Department of Computing and Information Systems SWEN90004 Modelling Complex Software Systems Some Concurrency Workshop 4 solutions
The exercises
1. The two LTS models are shown below:
Different sequence
Note that the model TWO allows a user to release a resource that has not been acquired,
whereas ONE does not. Therefore, a trace that is in TWO but not ONE is a.acquire -> b.release -> …
b release
a acquire
2. RESOURCE SHAREv2 models a system comprised of two users and two resources, whereas
RESOURCE SHARE models a system comprised of two users and just one resource. For example, Acquire resources respectively
a.acquire -> b.acquire -> b.use -> b.release -> a.use -> a.release -> … is a trace of RESOURCE SHAREv2, but not of RESOURCE SHARE.
3. Here is an FSP definition of RESOURCE SHAREv3: RESOURCE = (acquire -> release -> RESOURCE).
USER = (acquire -> use -> release -> USER).
||RESOURCE_SHAREv3(N=5) = (u[1..N]:USER || {u[1..N]}::RESOURCE).
4. The models are equivalent, except for the label on the terminal state. ERROR generates a terminal state labelled “-1”to signify an error state. STOP generates a normal terminal state, with no outgoing actions, that is, a deadlock state. END generates a terminate state labelled E. The convention is to use END to capture successful termination, deliberate ending of a process (as opposed to STOP which is associated with premature termination, typically deadlock).
ERROR
STOP
I Error State
END E
Number
Deadlock State Successful Termination

5. If we run the three models through the LTS safety check, we get the following output:
STOP:
ERROR:
Trace to DEADLOCK:
once
Trace to property violation in ONESHOT:
once
END:
As expected, STOP results in what is considered a deadlock, whereas ERROR results in a terminal
No deadlocks/errors
state that is signalled as a “property violation”. END yields graceful, intended termination.
When LTSA finds a terminal state, it uses the label on the state to decide what to report. If it is a normal label (a non-negative integer), it reports a deadlock. If it is -1, the error state, it reports it as an error. If it is E, is knows that this is a graceful termination, so it reports nothing.
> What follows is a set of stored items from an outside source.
/-- PG_POSE_PUSH. -/
def execPgPosePush (s : State) : Res :=
  .next (s.runItem ⟨.pergola, .output⟩ 0x40 checkPosePush (fun s i _ =>
    let a := i.field 103 64
    let n := i.field 63 32
    let t := s.touch i .pergola [((a : Int), 64 * n)]
    match t.gone, t.entry with
    | some f, _ => t.s.setFinish i f
    | none, some e => t.s.setFinish i (finUncorrected e)
    | none, none =>
      let xs := (List.range n).map (fun k => ofLe (t.s.peek (a + 64 * k) 64))
      if samplesOk ((t.s.poseSample 0).map sampleTime) xs then
        (xs.foldl (fun s x => s.pushPose (injected x)) t.s).setFinish i (finDone 0)
      else t.s.setFinish i (finBad 6 0)))

/-! ### PG_BIN: start (R109–R112, R132, R134) -/

/-- The grids that are enabled. -/
def State.grids (s : State) : List Nat := (List.range 2).filter (fun g => s.flag (Regs.gridEnable g))

/-- The output tensors of a grid. -/
structure GridOut where
  grid : Nat
  points : Tensor
  headers : Tensor
  deriving DecidableEq, Repr

/-- Whether a descriptor is a UINT8 tensor of some sizes with innermost stride 1. -/
def Tensor.plainBytes (t : Tensor) (sizes : List Nat) : Bool :=
  decide (t.fmt = .uint8) && decide (t.layout = 0) && decide (t.stride0 = 1) && decide (t.sizes = sizes)

/-- The two descriptors of grid g. -/
def State.checkGrid (s : State) (i : Item) (g : Nat) : Checked GridOut :=
  let n := s.reg (Regs.gridPointsPerPillar g)
  let m := s.reg (Regs.gridMaxPillars g)
  match s.descriptors i .pergola [⟨2 + 2 * g, i.field (335 + 80 * g) (296 + 80 * g), true⟩,
      ⟨3 + 2 * g, i.field (375 + 80 * g) (336 + 80 * g), true⟩] with
  | (s, .ok [p, h]) =>
    if !p.plainBytes [32, n, m] then (s, .error (finBad 8 (2 + 2 * g)))
    else if !h.plainBytes [32, m] then (s, .error (finBad 8 (3 + 2 * g)))
    else (s, .ok ⟨g, p, h⟩)
  | (s, .error f) => (s, .error f)
  | (s, .ok _) => (s, .error (finBad 6 0))

/-- The descriptors of some grids. -/
def State.checkGrids (s : State) (i : Item) : List Nat → Checked (List GridOut)
  | [] => (s, .ok [])
  | g :: t =>
    match s.checkGrid i g with
    | (s, .error f) => (s, .error f)
    | (s, .ok o) =>
      match s.checkGrids i t with
      | (s, .error f) => (s, .error f)
      | (s, .ok os) => (s, .ok (o :: os))

/-- te of a PG_BIN in 2^-16 ns. -/
def Item.epochEnd (i : Item) : Nat := t128Time (i.field 191 64)

/-- The checks of PG_BIN. -/
def checkBin (s : State) (i : Item) : Checked (List GridOut) :=
  if !s.pergolaWorks then (s, .error (finBad 3 (s.targetCode i)))
  else if 20000 < i.field 207 192 ∨ 999999999 < bits (i.field 191 64) 93 64 ∨ s.grids = [] then (s, .error (finBad 6 0))
  else if (match s.pergola.lastTe with
      | some l => decide (i.epochEnd ≤ l)
      | none => false) then (s, .error (finBad 6 0))
  else match s.checkStruct i (i.field 295 256) 256 1 true with
    | (s, some f) => (s, .error f)
    | (s, none) => s.checkGrids i s.grids

/-- Whether the running bin is that of an item. -/
def State.binOf (s : State) (i : Item) : Bool :=
  match s.pergola.bin with
  | some b => decide (b.ring = i.ring ∧ b.seq = i.seq)
  | none => false

/-- A bin starts: the carry buffers of its streams come first, then every visible item (R109, R110). -/
def State.startBin (s : State) (i : Item) : State :=
  let ks := (List.range 12).filter i.binStream
  let carried := ks.flatMap (fun k => (s.pgStream k).carry)
  let stale := (List.range 12).foldl (fun n k => n + (s.pgStream k).staleDue) 0
  let s := (List.range 12).foldl (fun s k =>
    s.setPgStream k { s.pgStream k with carry := if i.binStream k then [] else (s.pgStream k).carry, staleDue := 0 }) s
  let b : PgBin := { ring := i.ring, seq := i.seq, te := i.epochEnd, points := carried, stale := stale }
  let s := { s with pergola := { s.pergola with bin := some b } }
  let s := (List.range 12).foldl (fun s k => s.popsRefused (24 + k)) s
  (List.range 12).foldl (fun s k => s.binPops k (s.ingest (24 + k)).items.length) s

/-- PG_BIN. -/
def execPgBin (s : State) : Res :=
  match s.ready ⟨.pergola, .table⟩ 0x41 with
  | some i => if s.binOf i then .next s else .next (s.runItem ⟨.pergola, .table⟩ 0x41 checkBin (fun s i _ => s.startBin i))
  | none => .next s

/-! ### The close (R109–R111, R116, R121) -/

/-- Whether the epoch of a bin may close (R110). -/
def State.mayClose (s : State) (b : PgBin) (i : Item) : Bool :=
  let heard (k : Nat) : Bool :=
    !i.binStream k || !s.ingestOn (24 + k) || (match (s.pgStream k).latest with
      | some t => decide ((b.te : Int) * (2 * s.sliceCount k : Nat) + s.sweepPeriod k ≤ t * (2 * s.sliceCount k : Nat))
      | none => false)
  let posed := match s.poseSample 0 with
    | some x => decide (b.te ≤ sampleTime x)
    | none => false
  ((List.range 12).all heard && posed) || decide (b.te + i.field 207 192 * 65536000 ≤ s.out16)

/-- Where R109 assigns a point. -/
inductive Assigned where
  | carry | untimed | stale | offered
  deriving DecidableEq, Repr

def assign (te period : Nat) (p : PgPoint) : Assigned :=
  match p.time with
  | none => .untimed
  | some _ =>
    if (te : Int) * p.den ≤ p.mid then .carry
    else if p.mid < ((te : Int) - period) * p.den then .stale
    else .offered

/-- Whether two points lie in one slice. -/
def PgPoint.sameSlice (a b : PgPoint) : Bool :=
  decide (a.stream = b.stream ∧ a.sweep = b.sweep ∧ a.slice = b.slice ∧ a.mid = b.mid ∧ a.den = b.den)

/-- Adds a point to its slice. -/
def addToSlice (p : PgPoint) : List (List PgPoint) → List (List PgPoint)
  | [] => [[p]]
  | g :: t => if g.any (fun q => q.sameSlice p) then (g ++ [p]) :: t else g :: addToSlice p t

/-- Points as slices, in the order of their first points. -/
def slicesOf (ps : List PgPoint) : List (List PgPoint) := ps.foldl (fun gs p => addToSlice p gs) []

/-- Points with their ORDER (R109): the index among the assigned points of their stream. -/
def ordered (te period : Nat) (ps : List PgPoint) : List PgPoint × List Nat :=
  let (out, n) := ps.foldl (fun ((out, n) : List PgPoint × KMap Nat) p =>
    if assign te period p = .carry then (p :: out, n)
    else
      let k := kget n p.stream 0
      ({ p with order := k } :: out, kset n p.stream (k + 1))) ([], [])
  (out.reverse, (List.range 12).map (fun k => kget n k 0))

/-- Whether slice a comes before slice b in R116's order. -/
def State.sliceBefore (s : State) (a b : List PgPoint) : Bool :=
  match a, b with
  | x :: _, y :: _ =>
    let px := s.reg (Regs.streamPriority (24 + x.stream))
    let py := s.reg (Regs.streamPriority (24 + y.stream))
    let l := x.mid * y.den
    let r := y.mid * x.den
    decide (px < py) || (decide (px = py) && (decide (l < r) || (decide (l = r) && decide (x.stream < y.stream))))
  | _, _ => false

/-- Inserts a slice in R116's order. -/
def State.insertSlice (s : State) (g : List PgPoint) : List (List PgPoint) → List (List PgPoint)
  | [] => [g]
  | h :: t => if s.sliceBefore g h then g :: h :: t else h :: s.insertSlice g t

/-- The budget while slices are taken in order (R116). -/
structure Budget where
  used : Nat := 0
  dropAbove : Option Nat := none
  admitted : List (List PgPoint) := []
  dropped : List (List PgPoint) := []
  deriving DecidableEq, Repr

/-- One slice of R116. -/
def State.admitSlice (s : State) (b : Budget) (g : List PgPoint) : Budget :=
  let prio := s.reg (Regs.streamPriority (24 + (g.head?.map (·.stream)).getD 0))
  let closed := match b.dropAbove with
    | some d => decide (d < prio)
    | none => false
  if closed then { b with dropped := b.dropped ++ [g] }
  else if b.used + g.length ≤ s.reg Regs.pgPointBudget then { b with used := b.used + g.length, admitted := b.admitted ++ [g] }
  else { b with dropped := b.dropped ++ [g], dropAbove := some (b.dropAbove.getD prio) }

/-- Points in some slices. -/
def pointsIn (gs : List (List PgPoint)) : Nat := gs.foldl (fun n g => n + g.length) 0

/-- The slices that fit into one stream's carry buffer (R111), and the points of those that do not. -/
def carrySlices (gs : List (List PgPoint)) : List (List PgPoint) × Nat :=
  gs.foldl (fun (kept, extra) g =>
    if pointsIn kept + g.length ≤ 20480 then (kept ++ [g], extra) else (kept, extra + g.length)) ([], 0)

/-- Fills one stream's carry buffer with whole slices (R111), its points in the order in which they were popped (R109). -/
def carryFill (ps : List PgPoint) : List PgPoint × Nat :=
  let (kept, extra) := carrySlices (slicesOf ps)
  (ps.filter (fun p => kept.any (fun g => g.head?.any (fun q => q.sameSlice p))), extra)

/-- The tag of a grid advances; a wrap writes zeros through its table (R121). -/
def State.advanceTag (s : State) (g : Nat) : State :=
  let t := (kget s.pergola.tags g 0 + 1) % 256
  let s := { s with pergola := { s.pergola with tags := kset s.pergola.tags g t } }
  if t = 0 then { s with mem := s.mem.zero (hashBase g) (hashBase g + 0x800000) } else s

/-- Closes the epoch of a bin. -/
def State.closeEpoch (s : State) (b : PgBin) (i : Item) : State :=
  let period := s.reg Regs.pgEpochPeriod * 65536000
  let (ps, perStream) := ordered b.te period b.points
  let of (a : Assigned) : List PgPoint := ps.filter (fun p => assign b.te period p = a)
  let later := of .carry
  let (s, extra) := ((List.range 12).filter i.binStream).foldl (fun ((s, extra) : State × Nat) k =>
    let (kept, o) := carryFill (later.filter (fun p => decide (p.stream = k)))
    (s.setPgStream k { s.pgStream k with carry := kept }, extra + o)) (s, 0)
  let gs := (slicesOf (of .offered)).foldl (fun l g => s.insertSlice g l) []
  let bud := gs.foldl s.admitSlice {}
  let c : PgClosed := { slices := bud.admitted, offered := (of .offered).length, admitted := bud.used,
                        budgetDropped := pointsIn bud.dropped, slicesDropped := bud.dropped.length,
                        untimed := (of .untimed).length, stale := b.stale + (of .stale).length, carryOverflow := extra,
                        perStream := perStream, clamped := (ps.filter (fun p => p.clamped && assign b.te period p != .carry)).length }
  let s := { s with pergola := { s.pergola with bin := some { b with closed := some c, points := [] } } }
  (s.advanceTag 0).advanceTag 1

/-- EPOCH_CLOSE. -/
def execEpochClose (s : State) : Res :=
  match s.openBin with
  | some (b, i) => if s.mayClose b i then .next (s.closeEpoch b i) else .next s
  | none => .next s

/-! ### Transforms (R114) -/

/-- A point in the vehicle frame at te. -/
structure Moved where
  x : Nat
  y : Nat
  z : Nat
  extrapolated : Bool
  p : PgPoint
  deriving DecidableEq, Repr

/-- One row of a transform applied in FP32, products and sums rounded from left to right. -/
def applyRow (m : Nat → Nat) (x y z : Nat) : Nat := fadd (fadd (fadd (fmul (m 0) x) (fmul (m 1) y)) (fmul (m 2) z)) (m 3)

/-- The extrinsic words of a stream, identity by default. -/
def State.extrinsic (s : State) (k : Nat) : List Nat :=
  words32 (s.blob (Blobs.pgsExtrinsic k) (toLe 48 (0x3F800000 + 0x3F800000 <<< 160 + 0x3F800000 <<< 320))) 12

/-- A slice moved to te: none without a pose; with the slots of the pose ring it used. It counts as extrapolated where either of its two
poses is (DESIGN CHOICE, log 76). -/
def State.moveSlice (s : State) (te : Nat) (g : List PgPoint) : Option (List Moved × Bool × List Nat) :=
  match g with
  | [] => none
  | p :: _ =>
    match s.poseAt te, s.poseAt (p.mid / p.den).toNat with
    | some a, some b =>
      let w := transformWords a.motion b.motion (s.extrinsic p.stream) (a.key ++ b.key)
      let m (j : Nat) : Nat := w.getD j 0
      let ex := a.extrapolated || b.extrapolated
      let move (q : PgPoint) : Moved :=
        ⟨applyRow m q.x q.y q.z, applyRow (fun j => m (4 + j)) q.x q.y q.z, applyRow (fun j => m (8 + j)) q.x q.y q.z, ex, q⟩
      some (g.map move, ex, (a.used ++ b.used).eraseDups)
    | _, _ => none

/-! ### Pillars (R117–R126) -/

/-- A bucket of R119. -/
structure Bucket where
  valid : Bool := false
  spill : Bool := false
  cx : Nat := 0
  cy : Nat := 0
  grid : Nat := 0
  stored : Nat := 0
  seen : Nat := 0
  pillar : Nat := 0
  tag : Nat := 0
  deriving DecidableEq, Repr

def Bucket.pack (b : Bucket) : Nat :=
  (if b.valid then 1 else 0) + (if b.spill then 2 else 0) + b.cx <<< 2 + b.cy <<< 13 + b.grid <<< 24 + b.stored <<< 25
  + (min b.seen (2 ^ 32 - 1)) <<< 32 + b.pillar <<< 64 + b.tag <<< 82

def Bucket.unpack (x : Nat) : Bucket :=
  ⟨bit x 0, bit x 1, bits x 12 2, bits x 23 13, bits x 24 24, bits x 31 25, bits x 63 32, bits x 81 64, bits x 89 82⟩

def bucketAt (g b : Nat) : Nat := hashBase g + 16 * b
def State.bucket (s : State) (g b : Nat) : Bucket := Bucket.unpack (ofLe (s.peek (bucketAt g b) 16))
def State.setBucket (s : State) (g b : Nat) (v : Bucket) : State := s.poke (bucketAt g b) (toLe 16 v.pack)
6. Here are the five dining philosophers, assisted by a butler:
const PHIL_NUMBER = 5
PHIL = (sitdown -> right.get -> left.get -> eat
-> left.put -> right.put -> arise -> PHIL).
FORK = (get -> put -> FORK).
BUTLER = BUTLER[0],
BUTLER[i:0..PHIL_NUMBER-1]
= ( when (i < PHIL_NUMBER-1) sitdown -> BUTLER[i+1]
| when (i > 0) arise -> BUTLER[i-1]
).
||DINERS(N=PHIL_NUMBER)
= forall [i:0..N-1]
( phil[i]:PHIL
|| {phil[i].left,phil[((i-1)+N)%N].right}::FORK
).
||DINERS_WITH_BUTLER
= (DINERS || {phil[i:0..PHIL_NUMBER-1]}::BUTLER).
We could have chosen to compose with BUTLER in the definition of DINERS, but it seems more attractive to keep definitions as simple as we can, and to build incrementally on what we had so far.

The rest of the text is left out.